[Opening Data provided section]

-- ==== Sys2Proof/Laws/State.lean ====
section
/-! SUPPORT. One lemma for each field and each update of the state and of a strand, and what tables read as after a write. -/

namespace Sys2Proof.Machine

[Closing Data provided section]

**Task requirements:** Nothing but the complete listing, repeated exactly, belongs in the answer.

**Answer for the task:**
-- ==== Sys2Proof/Laws/State.lean ====
section
/-! SUPPORT. One lemma for each field and each update of the state and of a strand, and what tables read as after a write. -/

namespace Sys2Proof.Machine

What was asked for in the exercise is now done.